-- Exercise objective --
Could you set down exactly the lines in the records below between the line holding "s with busy" and the line holding "(h : LoadResult", inclusive?

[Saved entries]
=-=-=

-- ==== Sys2Proof/Laws/Status.lean ====
section
/-! SUPPORT. The masks bit by bit, and what the status model does (10_state.md R22 to R28, 40_status_model.md R110 to R118). -/

namespace Sys2Proof.Machine

/-! ### Bits of masks -/

/-- Two words that agree in bits 0 to 17 agree in every bit, a bit past 17 being false. -/
theorem getLsbD_eq_of_lt {w : Word} {f : Nat → Bool} (h : ∀ i, i < 18 → w.getLsbD i = f i)
    (hf : ∀ i, 18 ≤ i → f i = false) (i : Nat) : w.getLsbD i = f i := by
  by_cases hi : i < 18
  · exact h i hi
  · rw [hf i (by omega)]
    exact BitVec.getLsbD_of_ge w i (by omega)

@[simp] theorem getLsbD_IED (i : Nat) : IED.getLsbD i = decide (i = 11) :=
  getLsbD_eq_of_lt (f := fun i => decide (i = 11)) (by decide) (by simp; omega) i
@[simp] theorem getLsbD_IEA (i : Nat) : IEA.getLsbD i = decide (i = 10) :=
  getLsbD_eq_of_lt (f := fun i => decide (i = 10)) (by decide) (by simp; omega) i
@[simp] theorem getLsbD_GO (i : Nat) : GO.getLsbD i = decide (i = 9) :=
  getLsbD_eq_of_lt (f := fun i => decide (i = 9)) (by decide) (by simp; omega) i
@[simp] theorem getLsbD_WLE (i : Nat) : WLE.getLsbD i = decide (i = 8) :=
  getLsbD_eq_of_lt (f := fun i => decide (i = 8)) (by decide) (by simp; omega) i
@[simp] theorem getLsbD_NXC (i : Nat) : NXC.getLsbD i = decide (i = 7) :=
  getLsbD_eq_of_lt (f := fun i => decide (i = 7)) (by decide) (by simp; omega) i
@[simp] theorem getLsbD_NXF (i : Nat) : NXF.getLsbD i = decide (i = 6) :=
  getLsbD_eq_of_lt (f := fun i => decide (i = 6)) (by decide) (by simp; omega) i
@[simp] theorem getLsbD_NXS (i : Nat) : NXS.getLsbD i = decide (i = 5) :=
  getLsbD_eq_of_lt (f := fun i => decide (i = 5)) (by decide) (by simp; omega) i
@[simp] theorem getLsbD_HNF (i : Nat) : HNF.getLsbD i = decide (i = 4) :=
  getLsbD_eq_of_lt (f := fun i => decide (i = 4)) (by decide) (by simp; omega) i
@[simp] theorem getLsbD_SUWP (i : Nat) : SUWP.getLsbD i = decide (i = 3) :=
  getLsbD_eq_of_lt (f := fun i => decide (i = 3)) (by decide) (by simp; omega) i
@[simp] theorem getLsbD_SUSI (i : Nat) : SUSI.getLsbD i = decide (i = 2) :=
  getLsbD_eq_of_lt (f := fun i => decide (i = 2)) (by decide) (by simp; omega) i
@[simp] theorem getLsbD_DON (i : Nat) : DON.getLsbD i = decide (i = 1) :=
  getLsbD_eq_of_lt (f := fun i => decide (i = 1)) (by decide) (by simp; omega) i
@[simp] theorem getLsbD_ERR (i : Nat) : ERR.getLsbD i = decide (i = 0) :=
  getLsbD_eq_of_lt (f := fun i => decide (i = 0)) (by decide) (by simp; omega) i
@[simp] theorem getLsbD_SUFU (i : Nat) : SUFU.getLsbD i = decide (i = 9) :=
  getLsbD_eq_of_lt (f := fun i => decide (i = 9)) (by decide) (by simp; omega) i
@[simp] theorem getLsbD_PGE (i : Nat) : PGE.getLsbD i = decide (i = 8) :=
  getLsbD_eq_of_lt (f := fun i => decide (i = 8)) (by decide) (by simp; omega) i
@[simp] theorem getLsbD_EOP (i : Nat) : EOP.getLsbD i = decide (i = 7) :=
  getLsbD_eq_of_lt (f := fun i => decide (i = 7)) (by decide) (by simp; omega) i
@[simp] theorem getLsbD_TME (i : Nat) : TME.getLsbD i = decide (i = 6) :=
  getLsbD_eq_of_lt (f := fun i => decide (i = 6)) (by decide) (by simp; omega) i
@[simp] theorem getLsbD_FME (i : Nat) : FME.getLsbD i = decide (i = 5) :=
  getLsbD_eq_of_lt (f := fun i => decide (i = 5)) (by decide) (by simp; omega) i
@[simp] theorem getLsbD_WCE (i : Nat) : WCE.getLsbD i = decide (i = 4) :=
  getLsbD_eq_of_lt (f := fun i => decide (i = 4)) (by decide) (by simp; omega) i
@[simp] theorem getLsbD_WPE (i : Nat) : WPE.getLsbD i = decide (i = 3) :=
  getLsbD_eq_of_lt (f := fun i => decide (i = 3)) (by decide) (by simp; omega) i
@[simp] theorem getLsbD_LON (i : Nat) : LON.getLsbD i = decide (i = 2) :=
  getLsbD_eq_of_lt (f := fun i => decide (i = 2)) (by decide) (by simp; omega) i
@[simp] theorem getLsbD_SUSU (i : Nat) : SUSU.getLsbD i = decide (i = 1) :=
  getLsbD_eq_of_lt (f := fun i => decide (i = 1)) (by decide) (by simp; omega) i
@[simp] theorem getLsbD_SUNR (i : Nat) : SUNR.getLsbD i = decide (i = 0) :=
  getLsbD_eq_of_lt (f := fun i => decide (i = 0)) (by decide) (by simp; omega) i
@[simp] theorem getLsbD_RW (i : Nat) : RW.getLsbD i = decide (9 ≤ i ∧ i < 18) :=
  getLsbD_eq_of_lt (f := fun i => decide (9 ≤ i ∧ i < 18)) (by decide) (by simp; omega) i
@[simp] theorem getLsbD_DYN_A (i : Nat) : DYN_A.getLsbD i = decide (i = 3 ∨ i = 2) :=
  getLsbD_eq_of_lt (f := fun i => decide (i = 3 ∨ i = 2)) (by decide) (by simp; omega) i
@[simp] theorem getLsbD_EFLAGS_A (i : Nat) : EFLAGS_A.getLsbD i = decide (i = 8 ∨ i = 7 ∨ i = 6 ∨ i = 5 ∨ i = 4 ∨ i = 2) :=
  getLsbD_eq_of_lt (f := fun i => decide (i = 8 ∨ i = 7 ∨ i = 6 ∨ i = 5 ∨ i = 4 ∨ i = 2)) (by decide) (by simp; omega) i
@[simp] theorem getLsbD_ATTN_ALL (i : Nat) : ATTN_ALL.getLsbD i = decide (10 ≤ i ∧ i < 18) :=
  getLsbD_eq_of_lt (f := fun i => decide (10 ≤ i ∧ i < 18)) (by decide) (by simp; omega) i
@[simp] theorem getLsbD_DYN_B (i : Nat) : DYN_B.getLsbD i = decide (i = 9 ∨ i = 1 ∨ i = 0) :=
  getLsbD_eq_of_lt (f := fun i => decide (i = 9 ∨ i = 1 ∨ i = 0)) (by decide) (by simp; omega) i
@[simp] theorem getLsbD_EFLAGS_B (i : Nat) : EFLAGS_B.getLsbD i = decide (2 ≤ i ∧ i < 10) :=
  getLsbD_eq_of_lt (f := fun i => decide (2 ≤ i ∧ i < 10)) (by decide) (by simp; omega) i
@[simp] theorem getLsbD_STICKY_B (i : Nat) : STICKY_B.getLsbD i = decide (2 ≤ i ∧ i < 9) :=
  getLsbD_eq_of_lt (f := fun i => decide (2 ≤ i ∧ i < 9)) (by decide) (by simp; omega) i
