theorem transferred_ioFault : (transferred m u s).ioFault = s.ioFault := by
  show (moveWords m u (transferCount s) (reportClamps s)).ioFault = _
  rw [(moved_after_clamps m u s).ioFault, reportClamps_eq]

theorem transferred_refused : (transferred m u s).refused = s.refused := by
  show (moveWords m u (transferCount s) (reportClamps s)).refused = _
  rw [(moved_after_clamps m u s).refused, reportClamps_eq]

/-- The memory after a transfer: as before, or after a read with the transferred words written (R182). -/
theorem transferred_mem :
    (transferred m u s).mem = s.mem ∨
      m = .read ∧ ∃ ws, ws.length = moved s ∧ (transferred m u s).mem = writeWords s.mem s.ma.toNat ws := by
  have h := moveWords_mem m u (transferCount s) (reportClamps s)
  rw [transferCount_eq, reportClamps_eq] at h
  have he : (transferred m u s).mem = (moveWords m u (transferCount s) (reportClamps s)).mem := rfl
  rw [he, transferCount_eq, reportClamps_eq]
  exact h

/-- The unit's store after a transfer: as before, or after a write with whole sectors written (R183). -/
theorem transferred_store :
    ((transferred m u s).unit u).store = (s.unit u).store ∨
      m = .write ∧ ∃ ws, ws.length = (moved s + 255) / 256 * 256 ∧
        ((transferred m u s).unit u).store = writeWords (s.unit u).store (storeOffset s.da) ws := by
  have h := moveWords_store m u (transferCount s) (reportClamps s)
  rw [transferCount_eq, add_padCount, reportClamps_eq] at h
  have he : (transferred m u s).unit u = (moveWords m u (transferCount s) (reportClamps s)).unit u := rfl
  rw [he, transferCount_eq, reportClamps_eq]
  exact h
end

/-! ### The function rows -/

/-- What the data function `f` does with the words (R182 to R185). -/
def moveOf (s : State) : Func → Move
  | .read => .read
  | .write => .write
  | .wrchk => .check
  | .rdall => allMove s .read
  | .wrall => allMove s .write
  | .idle | .recal | .seek => .nothing

/-- A function that writes the store. -/
theorem moveOf_eq_write {s : State} {f : Func} :
    moveOf s f = .write ↔ f = .write ∨ f = .wrall ∧ s.cfg.allMode = .asPlain := by
  cases f <;> simp [moveOf, allMove] <;> split <;> simp_all

/-- A function that writes memory. -/
theorem moveOf_eq_read {s : State} {f : Func} :
    moveOf s f = .read ↔ f = .read ∨ f = .rdall ∧ s.cfg.allMode = .asPlain := by
  cases f <;> simp [moveOf, allMove] <;> split <;> simp_all

/-- The completion step of function `f`, its event off the schedule (R170). -/
def completion (f : Func) (u : UnitNo) (s : State) : Result :=
  match f with
  | .seek => if (s.unit u).func.second then .next (seekPhase2 u s) else .next (seekPhase1 u (cylField s.da) s)
  | .recal => firstPhase u s fun s => .next (seekPhase1 u 0 s)
  | .idle => firstPhase u s fun s => .next (idleComplete s)
  | .read | .write | .rdall | .wrall | .wrchk => firstPhase u s fun s => .next (dataFunction (moveOf s f) u s)

/-- A function row is the completion of its function, whatever its other fields are. -/
theorem exec_functionRow_eq (f : Func) (u : UnitNo) (ied iea go : Bool) (flags : BitVec 9) (s : State) :
    exec (functionRow f u ied iea go flags) s = fireEvent u s (completion f u) := by
  cases f <;> rfl
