/-- Settles O57: of the cases of `step_cases` only the unit's attach and its write's completion change its store. -/
theorem storesChangeOnlyByWritesAndAttach : Obligations.StoresChangeOnlyByWritesAndAttach := by
  unfold Obligations.StoresChangeOnlyByWritesAndAttach
  intro s t u a hwf hstep hne
  rcases step_cases hstep with ⟨rfl, -, -⟩ | ⟨v, calls, n, hdue, hrun⟩ | ⟨call, rest, hhost, -, hother, hrun⟩ |
    ⟨v, rest, -, -, rfl⟩
  · exact absurd rfl hne
  · rcases completion_store hrun u with hsame | ⟨rfl, hfirst, hf, hattached, hw, hda, ws, hlen, hstore⟩
    · have hfired : (({ s with host := calls, draws := n }.unschedule v).unit u).store = (s.unit u).store :=
        setUnit_store (s := { s with host := calls, draws := n }) (by rfl) u
      exact absurd (congrArg (readWord · a) (hsame.trans hfired)) hne
    · rw [Writable, unschedule_unit_self] at hw
      rw [unschedule_unit_self] at hfirst hattached hstore
      rw [hstore] at hne
      exact .inr ⟨⟨hdue, hfirst, hattached, hda⟩, hw, hf, hlen ▸ mem_block_of_changed hwf hne⟩
  · rcases hostCall_store hother hrun u with hsame | ⟨i, rfl⟩
    · exact absurd (congrArg (readWord · a) hsame) hne
    · exact .inl ⟨i, rest, hhost⟩
  · exact absurd rfl hne

end Sys2Proof.Machine

/-! Ticks, ties and the coming due of events (44_timing.md R210 to R215; 70_reset_and_hazards.md R265). -/

namespace Sys2Proof.Machine

/-! ### Events that come due -/

/-- Every event that is due in `t` was due in `s` (R214). -/
def NoNewDue (s t : State) : Prop := ∀ u, (t.unit u).ev = some 0 → (s.unit u).ev = some 0

theorem NoNewDue.of_ev {s t : State} (h : ∀ u, (t.unit u).ev = (s.unit u).ev) : NoNewDue s t :=
  fun u hdue => (h u).symm.trans hdue

theorem NoNewDue.refl (s : State) : NoNewDue s s := .of_ev fun _ => rfl

theorem NoNewDue.trans {s x t : State} (h : NoNewDue s x) (k : NoNewDue x t) : NoNewDue s t :=
  fun u hdue => h u (k u hdue)

theorem NoNewDue.answer {s t : State} (h : NoNewDue s t) (r : Reply) : NoNewDue s (t.answer r) := h

theorem noNewDue_recompute (pa pb : Word) (s : State) : NoNewDue s (recompute pa pb s) :=
  .of_ev fun u => by rw [recompute_unit]

/-- A new record makes no event due that was not, if its own is not due or was due before. -/
theorem noNewDue_setUnit {s : State} {u : UnitNo} {d : Drive} (h : d.ev = some 0 → (s.unit u).ev = some 0) :
    NoNewDue s (s.setUnit u d) := by
  intro v hdue
  rw [unit_setUnit] at hdue
  split at hdue
  · rename_i hv
    exact hv ▸ h hdue
  · exact hdue

/-- A new record with the event of the old one, and a recompute, make no event due. -/
theorem noNewDue_recompute_setUnit {s : State} {u : UnitNo} {d : Drive} (h : d.ev = (s.unit u).ev) :
    NoNewDue s (recompute 0 0 (s.setUnit u d)) :=
  (noNewDue_setUnit fun hdue => h.symm.trans hdue).trans (noNewDue_recompute 0 0 _)

theorem noNewDue_unschedule (u : UnitNo) (s : State) : NoNewDue s (s.unschedule u) :=
  noNewDue_setUnit (by simp)

/-! ### What schedules an event gives it a tick at least -/

theorem goDelay_ne_zero {s : State} (hcfg : s.cfg.wf) (u : UnitNo) (f : Func) : goDelay s u f ≠ 0 := by
  obtain ⟨-, -, -, -, hmin⟩ := hcfg
  unfold goDelay
  split <;> omega

theorem seekDelay_ne_zero {cfg : Config} (hcfg : cfg.wf) (c c0 : Nat) : seekDelay cfg c c0 ≠ 0 := by
  obtain ⟨-, -, -, -, hmin⟩ := hcfg
  unfold seekDelay
  omega

theorem noNewDue_goCheck {s : State} (hcfg : s.cfg.wf) : NoNewDue s (goCheck s) := by
  rcases goCheck_cases s with ⟨-, -, h⟩ | ⟨-, h⟩ <;> rw [h]
  · intro v hdue
    rw [startUnit_unit] at hdue
    split at hdue
    · exact absurd (Option.some.inj hdue) (goDelay_ne_zero hcfg _ _)
    · exact hdue
  · exact .refl s

theorem noNewDue_seekPhase1 {s : State} (hcfg : s.cfg.wf) (u : UnitNo) (c : BitVec 8) :
    NoNewDue s (seekPhase1 u c s) :=
  NoNewDue.trans
    (noNewDue_setUnit (s := { s with busy := false }) fun hdue =>
      absurd (Option.some.inj hdue) (seekDelay_ne_zero hcfg _ _))
    (noNewDue_recompute 0 0 _)

/-! ### Commands, completions and the host's other calls -/

theorem LoadResult.noNewDue {c : BitVec 7} {v : Word} {s x : State} (h : LoadResult c v s x) (hcfg : s.cfg.wf) :
    NoNewDue s x := by
  cases h with
  | statusA _ _ _ n _ => exact noNewDue_goCheck (s := { s with sta := n }) hcfg
  | _ => exact .of_ev fun _ => rfl
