-- ==== Sys2Proof/Machine/State.lean ====
section
/-!
DEFINITION. The machine state: everything the spec gives the package, as plain data, and the state after reset.
Sites: cells and slices are numbered 0 to 383 as pasture × 96 + column × 12 + row (R6, R9). Cores are numbered 0 to 383
for the cells' sequencers, 384 to 415 for the shepherds of folds 0 to 31, 416 for the drover (R10, R11, R22).
-/

namespace Sys2Proof.Machine

/-! ## Why a step can stop -/

/-- Why the machine stops. -/
inductive Fault
  /-- Raised by an event that names a unit, link, queue or site the package does not have (R8 to R12, R18, R19, R280).
  No instruction of a program raises it. Safe: the spec gives such an event no effect because it cannot occur. -/
  | noSuchUnit
  deriving DecidableEq, Repr, Inhabited

/-- Why an instruction has no meaning. -/
inductive Refusal
  /-- Raised by exec's arm of an instruction that has no meaning yet. Safe: nothing is proved of it. -/
  | notModelled (mnemonic : String)
  deriving DecidableEq, Repr, Inhabited

/-! ## Memory -/

/-- A memory: cells in strictly rising address order, none of them equal to what an unlisted address reads as. -/
abbrev Memory := List Host.Cell

/-- What a byte that nothing has written reads as. R342 gives L, F and S bytes as zero whenever they pass to a context;
for M, H and the code stores the spec states no contents after power-on (DESIGN CHOICE, notes/assumptions/2.md). -/
def Memory.blankByte : Byte := 0

/-- The address spaces (R204); C is the code store of a core (R298). -/
inductive Space
  | l | f | s | m | h | c
  deriving DecidableEq, Repr, Inhabited

/-- Marks on 64-byte lines (R372): a single-bit error, an uncorrectable error, the poison mark. -/
inductive LineMark
  | single | uncorrectable | poison
  deriving DecidableEq, Repr, Inhabited

/-! ## Sequencers -/

/-- A scalar register with the residue it carries (R133). -/
structure RegCell where
  val : DWord := 0
  res : BitVec 2 := 0
  deriving DecidableEq, Repr, Inhabited

/-- Trap causes (R46). -/
inductive Cause
  | illegalOpcode | reservedField | misaligned | spaceBounds | privilege | breakpt | trapWord | firingLimit
  | storeBufferFull | tagInvalid | bufferUnderrun | bufferOverrun | engineFull
  deriving DecidableEq, Repr, Inhabited

/-- An active LOOPN body (R302). -/
structure LoopFrame where
  start : DWord
  stop : DWord
  remaining : Nat
  deriving DecidableEq, Repr, Inhabited

/-- An engine address (R312), its fields. `space` is 0 L, 1 F, 2 S, 3 M, 4 H, 5 tile. -/
structure EngAddr where
  space : Nat := 0
  fold : Nat := 0
  row : Nat := 0
  addr : Nat := 0
  deriving DecidableEq, Repr, Inhabited

/-- What an engine command does (R313 to R316, R320) and the copy of a COPY packet or a migration (R280, R361). -/
inductive EngOp
  | cpy (src dst : EngAddr) (len : Nat) (lo width : Nat) (clr : Bool)
  | gath (src list dst : EngAddr) (count esize : Nat)
  | scat (src dst list : EngAddr) (count esize : Nat)
  | coll (op : CollOp) (src dst : EngAddr) (len root : Nat)
  | sig (op : Nat) (addr : EngAddr) (v : DWord)
  | enq (pkt : EngAddr) (queue : Nat)
  deriving DecidableEq, Repr, Inhabited

/-- Held effects of a firing (R211, R303), in program order. -/
inductive Held
  | store (sp : Space) (addr : Nat) (bytes : List Byte)
  | release (spaces : BitVec 5) (sc : Scope)
  | advp (b n : Nat)
  | advc (b n : Nat)
  | tagFree (space tag : Nat)
  | bind (cls h : Nat)
  | mask (m : BitVec 8)
  | unmask (m : BitVec 8)
  | tset (tile sel : Nat) (v : DWord)
  | excClear
  | engine (q : Nat) (op : EngOp)
  | qfence (q : Nat) (queues : List Nat)
  | engFence
  | send (chan : Nat) (t : Token)
  | seed (k : Nat) (t : Token)
  | commitOn (chans : DWord)
  | log (v : DWord)
  | prefault (va : Nat)
  | pbar (n : Nat)
  | ckpt
  deriving DecidableEq, Repr, Inhabited
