-- ==== Sys2Proof/Machine/Lane.lean ====
section
/-!
DEFINITION. Elements of vector payloads (R47, R91), lane-wise effects (R144), integer modes (R98), interpolation (R70).
-/

namespace Sys2Proof.Machine

/-! ## Elements -/

/-- Width of an element in bits. -/
def elWidth (ty : Ty) (alt : Bool) : Nat :=
  match ty with
  | .f64 => 64
  | .f32 => 32
  | .i32 => if alt then 16 else 32
  | .bf16x2 | .f16x2 => 16
  | .f8e4x4 | .f8e5x4 | .i8x4 => 8

/-- The floating-point format of a type; integer types have none and answer f32's. -/
def fmtOf : Ty → Fmt
  | .f64 => .f64
  | .bf16x2 => .bf16
  | .f16x2 => .f16
  | .f8e4x4 => .f8e4
  | .f8e5x4 => .f8e5
  | _ => .f32

def isFloatTy : Ty → Bool
  | .i32 | .i8x4 => false
  | _ => true

/-- md's fields (R47). -/
def mdRm (md : BitVec 4) : Nat := md.toNat / 4
def mdFtz (md : BitVec 4) : Bool := md.getLsbD 1
def mdAlt (md : BitVec 4) : Bool := md.getLsbD 0
def RM.ofCode (n : Nat) : RM :=
  match n with
  | 0 => .rne
  | 1 => .rtz
  | 2 => .rdn
  | _ => .rup
def mdRM (md : BitVec 4) : RM := RM.ofCode (mdRm md)

/-- Elements lie one above another in a payload, f64 over a lane pair. -/
def elAt (w : Nat) (p : BitVec 512) (e : Nat) : Nat := p.toNat / 2 ^ (w * e) % 2 ^ w
def elCount (w : Nat) : Nat := 512 / w
def laneAt (p : BitVec 512) (i : Nat) : Nat := elAt 32 p i
/-- A packed lane's valid bit covers its elements; an f64 element needs both lanes of its pair. -/
def elValid (w : Nat) (v : BitVec 16) (e : Nat) : Bool :=
  if w == 64 then v.getLsbD (2 * e) && v.getLsbD (2 * e + 1) else v.getLsbD (e * w / 32)
/-- An f64 element's reset bit is that of the low lane. -/
def elReset (w : Nat) (r : BitVec 16) (e : Nat) : Bool := if w == 64 then r.getLsbD (2 * e) else r.getLsbD (e * w / 32)
def packEls (w : Nat) (l : List Nat) : BitVec 512 := BitVec.ofNat 512 (l.foldr (fun x acc => x % 2 ^ w + 2 ^ w * acc) 0)
/-- Bits of a mask from a predicate on lanes. -/
def maskOf (f : Nat → Bool) : BitVec 16 := BitVec.ofNat 16 ((List.range 16).foldr (fun i acc => b2n (f i) + 2 * acc) 0)

/-- The element that holds lane i. -/
def elOfLane (w i : Nat) : Nat := if w == 64 then i / 2 else i * 32 / w

/-- Validity of a result: both lanes of an f64 pair get the element's. -/
def pairValid (w : Nat) (v : BitVec 16) : BitVec 16 := if w == 64 then maskOf fun i => elValid 64 v (i / 2) else v
/-- Reset bits of a formed result. -/
def pairReset (w : Nat) (r : BitVec 16) : BitVec 16 := if w == 64 then maskOf fun i => elReset 64 r (i / 2) else r

/-- One computed element: its bits, and the conditions it raised. -/
structure El where
  bits : Nat
  exc : Bool := false
  sat : Bool := false
  deriving DecidableEq, Repr, Inhabited

/-- What an operation gives for the payload of its result. -/
structure LaneRes where
  payload : BitVec 512 := 0
  valid : BitVec 16 := 0
  reset : BitVec 16 := 0
  exc : Bool := false
  sat : Bool := false
  deriving DecidableEq, Repr, Inhabited

/-- A lane-wise effect (R144): elements of valid lanes are computed, invalid lanes hold zero and raise nothing. -/
def lanewise (w : Nat) (valid reset : BitVec 16) (f : Nat → El) : LaneRes :=
  let v := pairValid w valid
  let es := (List.range (elCount w)).map fun e => if elValid w v e then f e else { bits := 0 }
  { payload := packEls w (es.map (·.bits)), valid := v, reset := pairReset w reset
    exc := es.any (·.exc), sat := es.any (·.sat) }

/-! ## Floating-point elements -/

def roundEl (f : Fmt) (rm : RM) (ftz : Bool) (x : FV × Bool) : El :=
  let (c, o) := f.round rm ftz x.1
  { bits := c, exc := x.2 || o }

def readEl (f : Fmt) (ftz : Bool) (code : Nat) : FV := f.decode (f.flush ftz code)

/-! ## Integer elements (R98) -/

/-- An element as the mode reads it: signed under 00 and 10, unsigned under 01 and 11. -/
def readInt (mode w x : Nat) : Int := if mode % 2 == 0 then asInt w x else (x % 2 ^ w : Nat)

/-- mode(x): wraps, or clamps and sets sat. -/
def modeEl (mode w : Nat) (x : Int) : El :=
  let lo : Int := if mode % 2 == 0 then -(2 ^ (w - 1) : Nat) else 0
  let hi : Int := if mode % 2 == 0 then (2 ^ (w - 1) : Nat) - 1 else (2 ^ w : Nat) - 1
  if mode < 2 then { bits := ofInt w x }
  else if x < lo then { bits := ofInt w lo, sat := true }
  else if hi < x then { bits := ofInt w hi, sat := true }
  else { bits := ofInt w x }

/-! ## Interpolation (R70) -/

/-- A half of a whole number. -/
def halfOf (n : Int) : FV := .fin (n < 0) n.natAbs (-1) false

/-- One element between P and N for a firing over [lo, hi). -/
def interpEl (ty : Ty) (lo hi : Nat) (p n : Token) (pv nv : Nat) : El :=
  let f := fmtOf ty
  let wt : Fmt := if ty == .f64 then .f64 else .f32
  let rnd (x : FV × Bool) : FV × Bool := let (c, o) := wt.round .rne false x.1; (wt.decode c, x.2 || o)
  let mid : Int := (p.lo + p.hi : Nat)
  let nmid2 : Int := if n.hi == openHi then (2 * n.lo : Nat) else (n.lo + n.hi : Nat)
  let (dc, e0) := rnd (halfOf ((lo + hi : Nat) - mid), false)
  let (dn, e1) := rnd (halfOf (nmid2 - mid), false)
  let vp := f.decode pv
  let (t, e2) := rnd ((f.decode nv).add .rne vp.negate)
  let (u, e3) := rnd (t.mul dc)
  let (w, e4) := rnd (u.div dn)
  let (x, e5) := rnd (vp.add .rne w)
  let (c, e6) := f.round .rne false x
  { bits := c, exc := e0 || e1 || e2 || e3 || e4 || e5 || e6 }

/-- The value of an INTERP segment for a firing over [lo, hi). -/
def interpToken (ty : Ty) (lo hi : Nat) (p n : Token) : Token :=
  let w := elWidth ty false
  -- the one valid bit of a scalar token covers its 64 bits (R56)
  let v := p.valid &&& n.valid
  let v := if p.net == .scalar then (if v.getLsbD 0 then 3 else 0) else v
  let r := lanewise w v p.reset fun e => interpEl ty lo hi p n (elAt w p.payload e) (elAt w n.payload e)
  { p with
    payload := r.payload
    valid := if p.net == .scalar then r.valid &&& 1 else r.valid
    reset := p.reset
    err := p.err || n.err
    exc := p.exc || n.exc || r.exc
    sat := p.sat || n.sat
    cause := if p.err then p.cause else n.cause
    residue := laneResidues p.net r.payload }

end Sys2Proof.Machine
end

=-=-=

-- Result for this exercise --
    (noNewDue_setUnit (s := { s with busy := false }) fun hdue =>
      absurd (Option.some.inj hdue) (seekDelay_ne_zero hcfg _ _))
    (noNewDue_recompute 0 0 _)

/-! ### Commands, completions and the host's other calls -/

theorem LoadResult.noNewDue {c : BitVec 7} {v : Word} {s x : State} (h : LoadResult c v s x) (hcfg : s.cfg.wf) :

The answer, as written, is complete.